Thursday, December 9, 2010

Lost Boys Six



 
        James Cameron isn't likely to submerge himself for us, eight hundred feet down in plastic barrels. Fifteen years can get you a lot of crud and algae. Mr. Titanic, I'd love to see on this, the flip-side of my my short life. (My name is James too.) But I'm not the most sympathetic member of the barrel crew down here.
     Bad ass"? My middle name.  Leading the "Lost Boys Six"?  My pleasure. On about March 17, 1996, we stole a boat from the local marina, as per usual and took our weekly joy ride.  This boat,that night, was begging to be stolen.  Keys in the ignition, gas metre reading full, on we jump.  Except for Matty and Jeremy, the youngest of us.  Four on the Whaler and those two on a stupid paddle wheeler that they had found beached next to the speed boat. 
     We left the bay area and headed into the lake.  The paddle boat finally arrived in the lake but it was rough and they begged us to pick them up.  We let them tough it out and get wet first, for being so stupid in the first place.

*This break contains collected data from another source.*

-- ==== Sys2Proof/Certificates/Slice0/Obligations.lean ====
section
/-! DEFINITION. The statements for the provers. -/

open Sys2Proof Sys2Proof.Machine

/-- REGISTER_WRITE, REGISTER_READ_CLEAR, MALFORMED_ACCESS and OFF_DOMAIN_ACCESS complete (R12, R14, R19, R108). A write to
a register that no row of its own answers sets its RW bits and clears its W1C bits written 1; a read answers the value that
the register shows and clears its stored RC bits; every other register stays as it is (the equations give the whole next
state). A misaligned access or one of wrong width is counted, and a read of that kind answers 0.
Model's choices it rests on: notes/assumptions/ 4, 7, 10, 53. -/
def Obligations.RegisterAccessCompletes : Prop :=
  (∀ (a : Nat) (v : Word) (host : Bool) (s : State) (r : Reg),
    bar0Word a = true → (a < 0x28000 ∨ 0x28400 ≤ a) → s.alive = true → s.domOn (domainOf a) = true → regAt a = some r →
    r ∉ writeRows →
    exec (.registerWrite a v host) s =
      .next (s.wrA a (((s.rdA a &&& ~~~r.rw) ||| (v &&& r.rw)) &&& ~~~(v &&& r.w1c)))) ∧
  (∀ (a : Nat) (s : State) (r : Reg),
    bar0Word a = true → (a < 0x28000 ∨ 0x29008 ≤ a) → s.alive = true → s.domOn (domainOf a) = true → regAt a = some r →
    r ∉ readRows →
    exec (.registerReadClear a) s = .next ((s.wrA a (s.rdA a &&& ~~~r.rc)).emit (.read a (s.view r a)))) ∧
  (∀ (bar2 : Bool) (a : Nat) (s : State), s.domOn 5 = true →
    exec (.malformedAccess ⟨bar2, false⟩ a) s = .next (s.malformed bar2 a) ∧
    (s.alive = true → exec (.malformedAccess ⟨bar2, true⟩ a) s = .next ((s.malformed bar2 a).zeroRead bar2 a))) ∧
  (∀ (a : Nat) (s : State), s.domOn (domainOf a) = false → s.alive = true →
    exec (.offDomainAccess a) s = .next (s.offAccess a))

/-- The clock and power commands complete (R26, R33 to R38, R611).
Model's choices it rests on: notes/assumptions/ 21, 22, 23, 24, 41, 123. -/
def Obligations.ClockAndPowerComplete : Prop :=
  (∀ (mask : Nat) (s : State),
    let ns := (clocksOf mask).filter (fun n => s.clkOn n)
    let s0 := { s with mer := { s.mer with stampBad := s.mer.stampBad || ns.contains 4 } }
    let s1 := ns.foldl (fun s n => s.clkLost n) s0
    let s2 := ns.foldl (fun s n => s.interfaceDown n) s1
    (ns.contains 4 = true →
      exec (.clockLoss mask) s = .next { s1.allDown with sys := { s1.allDown.sys with
        mode := if s.alive then .noTcxo else s.sys.mode, oscLost := true } }) ∧
    (ns.contains 4 = false →
      let s3 := if ns.contains 3 then s2.arcLost (s.tr.hlx.seq + w32 ((ns.filter (fun n => n < 3)).length)) else s2
      exec (.clockLoss mask) s =
        .next (if ns.any (fun n => [0, 1, 2, 9, 11].contains n) then s3.warmTrigger 10 else s3))) ∧
  (∀ (n : Nat) (s : State), n < 12 → n ≠ 4 →
    exec (.clockRestored n) s = .next (s.wr Reg.CLK_STATUS 0 0 (putBits (s.rd Reg.CLK_STATUS 0 0) n 1 1))) ∧
  (∀ s : State, s.clkOn 4 = false → s.sys.mode = .noTcxo →
    exec .tcxoReturn s = .next (s.wr Reg.CLK_STATUS 0 0 (s.rd Reg.CLK_STATUS 0 0 ||| 0xF1F)).released) ∧
  (∀ (v : Word) (s : State), s.alive = true →
    exec (.pwrUnlockWrite v) s = .next { s with sys := { s.sys with unlocked := v == 0x0A55 } }) ∧
  (∀ s : State, exec .pwrUnlockExpiry s = .next { s with sys := { s.sys with unlocked := false } }) ∧
  (∀ (v : Word) (host : Bool) (s : State), s.alive = true → s.pwrRefuse (bitsOf v 2 6 * 4) host = none →
    let old := (s.rd Reg.PWR_CTRL 0 0).toNat
    let new := bitsOf v 2 6 * 4
    let up := switched.filter (fun n => !(inSet old n) && inSet new n)
    let down := switched.reverse.filter (fun n => inSet old n && !(inSet new n))
    exec (.pwrCtrlWrite v host) s =
      .next (down.foldl (fun s n => s.domOff n)
        (up.foldl (fun s n => s.domRise n) (s.wr Reg.PWR_CTRL 0 0 (w32 new)))).pwrBusy) ∧
  (∀ (n : Nat) (s : State), 2 ≤ n → n < 8 → bitOf (s.rd Reg.PWR_CTRL 0 0) n = true →
    bitOf (s.rd Reg.PWR_STATUS 0 0) n = false → s.alive = true →
    let s1 := s.wr Reg.PWR_STATUS 0 0 (putBits (s.rd Reg.PWR_STATUS 0 0) n 1 1)
    exec (.domainPowerGood n) s =
      let s2 := { s1 with sys := { s1.sys with rising := s1.sys.rising.filter (fun m => m != n) } }
      .next (if s.sys.mode = .running ∨ s.sys.mode = .recovery ∨ s.sys.mode = .halt then s2.domUp n else s2).pwrBusy) ∧
  (∀ (n : Nat) (s : State), s.sys.falling.contains n = true →
    let s1 := s.wr Reg.PWR_STATUS 0 0 (putBits (s.rd Reg.PWR_STATUS 0 0) n 1 0)
    exec (.domainOffComplete n) s =
      .next ({ s1 with sys := { s1.sys with falling := s1.sys.falling.filter (fun m => m != n) } }.domAbsent n).pwrBusy) ∧
  (∀ (n : Nat) (s : State), 2 ≤ n → n < 8 → s.domOn n = true →
    (n = 2 → exec (.powerGoodLost n) s = .next ((s.domEvent n 0x44C0).coldBegin 7)) ∧
    (n = 5 ∨ n = 6 →
      let s1 := s.domEvent n 0x44C0
      exec (.powerGoodLost n) s =
        .next (((s1.wr Reg.PWR_STATUS 0 0 (putBits (s1.rd Reg.PWR_STATUS 0 0) n 1 0)).domDown n).domAbsent n)) ∧
    (n ≠ 2 → n ≠ 5 → n ≠ 6 → exec (.powerGoodLost n) s = .next ((s.domEvent n 0x44C0).warmTrigger 11)))

/-- The supply, base, temperature and lever commands complete (R46, R47, R60, R66, R68 to R72, R76).
Model's choices it rests on: notes/assumptions/ 29, 39, 40, 42, 123, 124, 125. -/
def Obligations.SupplyAndBaseComplete : Prop :=
  (∀ (volt : Nat) (s : State),
    (volt < 1920 →
      exec (.lsSag volt) s = .next ((s.lsShow volt).log 0x2043 0 ((s.lsShow volt).rd Reg.SYS_LSUP 0 0))) ∧
    (1920 ≤ volt → exec (.lsSag volt) s = .next (s.lsShow volt))) ∧
  (∀ (volt : Nat) (s : State), volt < 1700 → s.sys.mode ≠ .powerFail → s.sys.mode ≠ .unpowered →
    ∃ t, exec (.powerFail volt) s = .next t ∧ t.sys.mode = .powerFail ∧
      (t.sys.selfRefresh = true ↔ s.sys.mode = .running ∨ s.sys.mode = .warming ∨ s.sys.mode = .stopped)) ∧
  (∀ s : State, s.sys.mode = .powerFail →
    exec .selfRefreshLost s =
      .next { s with dram := [], sys := { s.sys with poison := [], selfRefresh := false, imgLen := 0 } }) ∧
  (∀ (volt : Nat) (s : State), 1920 ≤ volt →
    (s.sys.mode = .powerFail → s.clkOn 4 = true → s.sys.hot = false → s.sys.oscLost = false →
      (s.sys.selfRefresh = true → s.sys.wasStopped = false → exec (.powerRelease volt) s =
        .next ({ s.lsShow volt with sys := { (s.lsShow volt).sys with mode := .warming } }.warmTrigger 4)) ∧
      (s.sys.selfRefresh = true → s.sys.wasStopped = true → exec (.powerRelease volt) s =
        .next { s.lsShow volt with sys := { (s.lsShow volt).sys with mode := .stopped, wasStopped := false } }) ∧
      (s.sys.selfRefresh = false → exec (.powerRelease volt) s = .next ((s.lsShow volt).coldBegin 3))) ∧
    (s.sys.mode = .powerFail → s.clkOn 4 = false ∨ s.sys.hot = true ∨ s.sys.oscLost = true →
      exec (.powerRelease volt) s = .next (s.lsShow volt).released) ∧
    (s.sys.mode = .unpowered → exec (.powerRelease volt) s = .next ((s.lsShow volt).coldBegin 0))) ∧
  (∀ (code : Nat) (s : State), code % 4 ≠ s.sys.baseCode → s.sys.mode ≠ .unpowered →
    exec (.baseIdChange code) s =
      .next ({ s with sys := { s.sys with baseCode := code % 4 } }.log 0x2047 0 (w32 (code % 4))
        (s.rd Reg.SYS_HWSTAT 0 0))) ∧
  (∀ (base : Nat) (s : State), s.sys.mode = .unpowered →
    ∃ t, exec (.hotInsertion base) s = .next t ∧ t.sys.mode = .unpowered ∧ t.sys.baseCode = base % 4 ∧
      t.flash = s.flash ∧ t.mram = s.mram ∧ t.cfg.image = s.cfg.image ∧ t.cfg.imageId = s.cfg.imageId ∧
      t.sys.selector = s.sys.selector ∧ t.dram = [] ∧ t.per = s.per) ∧
  (∀ s : State, s.sys.mode = .unpowered →
    exec .presenceSettled s =
      .next (((s.setF Fld.SYS_HWSTAT_PRES_A 0 0 1).setF Fld.SYS_HWSTAT_PRES_B 0 0 1).coldBegin 0)) ∧
  (∀ s : State, exec .leverOpen s =
    .next ((s.setF Fld.SYS_HWSTAT_LATCH 0 0 1).log 0x0045 0
      ((s.setF Fld.SYS_HWSTAT_LATCH 0 0 1).rd Reg.SYS_HWSTAT 0 0))) ∧
  (∀ s : State, exec .leverClose s = .next (s.setF Fld.SYS_HWSTAT_LATCH 0 0 0)) ∧
  (∀ (k : Nat) (s : State), k < 2 →
    let s1 := s.setF (if k = 0 then Fld.SYS_HWSTAT_PRES_A else Fld.SYS_HWSTAT_PRES_B) 0 0 0
    exec (.presenceContactLost k) s = .next (s1.log 0x0046 k (s1.rd Reg.SYS_HWSTAT 0 0))) ∧
  (∀ s : State,
    let s1 := (s.setF Fld.SYS_HWSTAT_PRES_A 0 0 0).setF Fld.SYS_HWSTAT_PRES_B 0 0 0
    let pair := s1.inPair && s1.bit Fld.MIR_STATUS_PARTNER 0 0 && s1.sys.mode == .running
    let s2 := ({ s1 with sys := { s1.sys with gone := some (s1.mer.base, pair && s1.mirState == 2) } }).leaveTold
    (pair = false → exec .presenceLost s = .next s2) ∧
    (pair = true → s2.mirState ≠ 2 → exec .presenceLost s = .next (s2.emit .leaveNotice)) ∧
    (pair = true → s2.mirState = 2 → exec .presenceLost s =
      let s3 := s2.emit .leaveNotice
      .next ({ s3 with mir := { s3.mir with switchAt := s3.timeT } }).switchHold)) ∧
  (∀ (b : Nat) (s : State) (takeover : Bool), s.sys.gone = some (b, takeover) → s.goneWait b takeover = false →
    ∃ t, exec .removalOutputsOff s = .next t ∧ t.sys.mode = .unpowered ∧ t.sys.gone = none) ∧
  (∀ (j b : Int) (s : State), (s.fld Fld.SYS_TEMP_TEMP_WARN 0 0 : Int) < j →
    exec (.tempWarn ⟨j, b⟩) s = .next ((s.tempShow j b).log 0x2040 0 ((s.tempShow j b).rd Reg.SYS_TEMP 0 0))) ∧
  (∀ (j b : Int) (s : State), 115 < j →
    exec (.tempCritical ⟨j, b⟩) s = .next ((s.tempShow j b).log 0x4041 0 ((s.tempShow j b).rd Reg.SYS_TEMP 0 0))) ∧
  (∀ (j b : Int) (s : State), 125 ≤ j → s.sys.hot = false → s.sys.mode ≠ .unpowered →
    ∃ t, exec (.thermalShutdown ⟨j, b⟩) s = .next t ∧ t.sys.hot = true ∧ t.dram = [] ∧
      t.sys.mode = if s.alive then .thermalOff else s.sys.mode) ∧
  (∀ (j b : Int) (s : State), j < 100 → s.sys.hot = true → s.sys.mode = .thermalOff →
    let s1 := s.tempShow j b
    exec (.thermalRecovery ⟨j, b⟩) s = .next { s1 with sys := { s1.sys with hot := false } }.released)
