theorem State.diDeliver_quiet (s : State) (ch : Nat) (on : Bool) (t : Int) :
    (State.diDeliver s ch on t).quiet = s.quiet := by
  unfold State.diDeliver
  simp only [↓ite_quiet, ite_self, ↓State.sample_quiet, ↓State.setChan_quiet, ↓State.report_quiet, ↓State.logAt_quiet]

theorem State.diagRatio_quiet (s : State) (d : DiagSt) (mA : Word) (mB : Word) :
    (State.diagRatio s d mA mB).2.quiet = s.quiet := by
  unfold State.diagRatio
  simp only [↓ite_quiet, ite_self, ↓ite_snd, ↓State.fresh_quiet]

theorem State.perLines_quiet (s : State) :
    (State.perLines s).quiet = s.quiet := by
  unfold State.perLines
  simp only [↓State.arcTrip_quiet]

theorem State.directClamp_quiet (s : State) (off : Nat) (req : Word) (app : Word) :
    (State.directClamp s off req app).quiet = s.quiet := by
  unfold State.directClamp
  simp only [↓ite_quiet, ite_self, ↓State.log_quiet, ↓State.setF_quiet, ↓State.incF_quiet]

theorem State.directFct_quiet (s : State) (ch : Nat) (vals : List (Cf × Nat)) :
    (State.directFct s ch vals).quiet = s.quiet := by
  unfold State.directFct
  simp only [↓State.pushUpd_quiet, ↓State.takeChanges_quiet]

theorem State.setCf_quiet (s : State) (c : Cf) (i : Nat) (e : Nat) (v : Word) :
    (State.setCf s c i e v).quiet = s.quiet := by
  unfold State.setCf
  simp only [↓State.quiet_mk, ↓Quiet.fold]

theorem State.directWord_quiet (s : State) (off : Nat) (c : Cf) (i : Nat) (e : Nat) (w : Word) :
    (State.directWord s off c i e w).quiet = s.quiet := by
  unfold State.directWord
  simp only [↓State.directClamp_quiet, ↓State.setCf_quiet]

theorem State.dispatchTo_quiet (s : State) (prio : Nat) (i : VtxItem) (c : Nat) :
    (State.dispatchTo s prio i c).quiet = s.quiet := by
  unfold State.dispatchTo
  simp only [↓ite_quiet, ite_self, ↓State.setVtx_quiet, ↓State.wr_quiet, ↓State.setDram_quiet, ↓State.assertLine_quiet]

theorem State.redrive_quiet (s : State) (ch : Nat) :
    (State.redrive s ch).quiet = s.quiet := by
  unfold State.redrive
  simp only [↓ite_quiet, ite_self, ↓State.setChan_quiet, ↓State.log_quiet]

theorem State.doOff_quiet (s : State) (ch : Nat) :
    (State.doOff s ch).quiet = s.quiet := by
  unfold State.doOff
  simp only [↓State.log_quiet, ↓State.redrive_quiet, ↓State.setChan_quiet]

theorem State.domAbsent_quiet (s : State) (n : Nat) :
    (State.domAbsent s n).quiet = s.quiet := by
  unfold State.domAbsent
  simp only [implies_true, ↓foldl_quiet, ↓State.blocksGone_quiet, ↓State.absent_quiet]

theorem State.dramLost_quiet (s : State) :
    (State.dramLost s).quiet = s.quiet := by
  unfold State.dramLost
  simp only [↓State.quiet_mk, ↓Quiet.fold]

theorem State.domDown_quiet (s : State) (n : Nat) :
    (State.domDown s n).quiet = s.quiet := by
  unfold State.domDown
  simp only [↓ite_quiet, ite_self, ↓State.engDown_quiet, ↓State.acqDown_quiet, ↓State.netDown_quiet, ↓State.regsOff_quiet, ↓State.flkDown_quiet, ↓State.dramLost_quiet]

theorem State.domEvent_quiet (s : State) (n : Nat) (code : Nat) :
    (State.domEvent s n code).quiet = s.quiet := by
  unfold State.domEvent
  simp only [↓State.quiet_mk, ↓Quiet.fold, ↓State.log_quiet]
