-- ==== Sys2Proof/Laws/Serve.lean ====
section
/-! SUPPORT. How an item is served: at once when it is ready; it waits, states its intent or completes
FAILED_TARGET_ABSENT otherwise. What an item's outcome leaves in the intake log. -/

namespace Sys2Proof.Machine

/-- An item that is here to be applied is not the one its module sends out. -/
theorem not_sent {it : Item} (h : (it.remote && it.origin.isNone) = false) : ¬(it.remote = true ∧ it.origin = none) := by
  rintro ⟨h1, h2⟩
  rw [h1, h2] at h
  cases h

/-- A ready item has its effect. -/
theorem serve_ready {s : State} {it : Item} (h : s.Ready it) (k : State → State) : serve it s k = .next (k s) := by
  obtain ⟨h1, h2, h3, h4, h5, h6, h7, h8⟩ := h
  simp only [serve]
  rw [if_neg (not_sent h1), if_neg (by simp only [h2]; decide)]
  simp [h3, h4, h5, h6, h7, h8, go]

/-- An item for another module is sent to it (R136). -/
theorem serve_sent {s : State} {it : Item} (h : it.remote = true ∧ it.origin = none) (k : State → State) :
    serve it s k = .next (s.tryRemote it) := by
  simp only [serve]
  rw [if_pos h, go]

/-- An item whose deadline has passed fails (R136). -/
theorem serve_late {s : State} {it : Item} (h1 : (it.remote && it.origin.isNone) = false)
    (h2 : (s.flight it.ring it.seq).any (fun f => f.late s.mer.base) = true) (k : State → State) :
    serve it s k = .next (s.complete it stTimeout) := by
  simp only [serve]
  rw [if_neg (not_sent h1), if_pos h2, go]

/-- An item whose turn has not come waits (R120). -/
theorem serve_wait {s : State} {it : Item} (h1 : (it.remote && it.origin.isNone) = false)
    (h2 : (s.flight it.ring it.seq).any (fun f => f.late s.mer.base) = false) (h3 : s.itemTurn it = false)
    (k : State → State) : serve it s k = .next s := by
  simp only [serve]
  rw [if_neg (not_sent h1), if_neg (by simp only [h2]; decide)]
  simp [h3, go]

/-- An item that a mirror waits for states its intent (R549). -/
theorem serve_intend {s : State} {it : Item} (h1 : (it.remote && it.origin.isNone) = false)
    (h2 : (s.flight it.ring it.seq).any (fun f => f.late s.mer.base) = false) (h3 : s.itemTurn it = true)
    (h4 : s.undecided it = true) (h5 : s.frozen it = false) (h6 : s.serving it.block = true)
    (h7 : (s.mirWait it && !(s.lateIntent it)) = true) (k : State → State) : serve it s k = .next (s.intend it) := by
  simp only [serve]
  rw [if_neg (not_sent h1), if_neg (by simp only [h2]; decide)]
  simp [h3, h4, h5, h6, h7, go]

/-- An item of a block that is switched off fails (R36). -/
theorem serve_absent {s : State} {it : Item} (h1 : (it.remote && it.origin.isNone) = false)
    (h2 : (s.flight it.ring it.seq).any (fun f => f.late s.mer.base) = false) (h3 : s.itemTurn it = true)
    (h4 : s.undecided it = true) (h5 : s.frozen it = false) (h6 : s.serving it.block = true)
    (h7 : (s.mirWait it && !(s.lateIntent it)) = false) (h8 : s.blockOff it.block = true) (k : State → State) :
    serve it s k = .next (s.absent it) := by
  simp only [serve]
  rw [if_neg (not_sent h1), if_neg (by simp only [h2]; decide)]
  simp [h3, h4, h5, h6, h7, h8, go]

theorem find_intakeUpd (ring : Nat) (seq : Word) (f : IntakeEntry → IntakeEntry)
    (hf : ∀ e, (f e).is ring seq = e.is ring seq) (l : List IntakeEntry) (e : IntakeEntry)
    (h : l.find? (fun e => e.is ring seq) = some e) :
    (intakeUpd ring seq f l).find? (fun e => e.is ring seq) = some (f e) := by
  induction l with
  | nil => cases h
  | cons x xs ih =>
    unfold intakeUpd
    rw [List.find?_cons] at h
    cases hx : x.is ring seq with
    | true =>
      rw [hx] at h
      cases h
      rw [if_pos rfl, List.find?_cons, hf, hx]
    | false =>
      rw [hx] at h
      rw [if_neg (by decide), List.find?_cons, hx]
      exact ih h

/-- What the intake log records for an item is what it answers (R132). -/
theorem State.intakeOf_intakeSet (s : State) (ring : Nat) (seq : Word) (v : Verdict) (w : Bool) :
    ∃ e, (s.intakeSet ring seq v w).intakeOf ring seq = some e ∧ e.verdict = v := by
  unfold State.intakeSet
  split
  · rename_i e h
    refine ⟨{ e with verdict := v, written := w }, ?_, rfl⟩
    exact find_intakeUpd ring seq (fun e => { e with verdict := v, written := w }) (fun _ => rfl) _ e h
  · refine ⟨⟨ring, seq, v, w⟩, ?_, rfl⟩
    have hx : (⟨ring, seq, v, w⟩ : IntakeEntry).is ring seq = true := by simp [IntakeEntry.is]
    show (s.intakePush ⟨ring, seq, v, w⟩).find? (fun e => e.is ring seq) = _
    unfold State.intakePush
    dsimp only
    rw [List.take_succ_cons, List.cons_append, List.find?_cons, hx]

end Sys2Proof.Machine
end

     Jason cranked the speed even though I was  steering. With two hundred and fifty horses under us, the rest of them flew backwards into a pile.  No one steering now, the Boston Whaler did a couple of donuts before stalling out.
      Gas metre read still full but the boat would not start.  The  wet ones of us were shivering and we decided to head back when the engine started. But it doesn't start.  The lights from the harbour were still in sight and so was a smaller light moving steadily toward us.  It was a camouflage blow-up type boat, like the ones that chase other whalers, the ones from japan, in the ocean, killing giant mammals from the sea.  We six  mammals, were about to join them but we don't know it yet.
    
                                  ~       
     Jason just got back from four days on observation at the local psych hospital.  Something about suicide.  He said it wasn't bad there.
They even had a school.   It was short term because Jay isn't nuts or anything like that.  Some girl ditched him is all.  It was all to much for him I guess.
Next time he thinks about killing himself he'll keep it to himself.
     Bobbie and I shoplifted lunch five days a week at the local grocery store.
You'd be surprised how easy it is.  Sometimes a customer sees, but we just open boxes and gobble.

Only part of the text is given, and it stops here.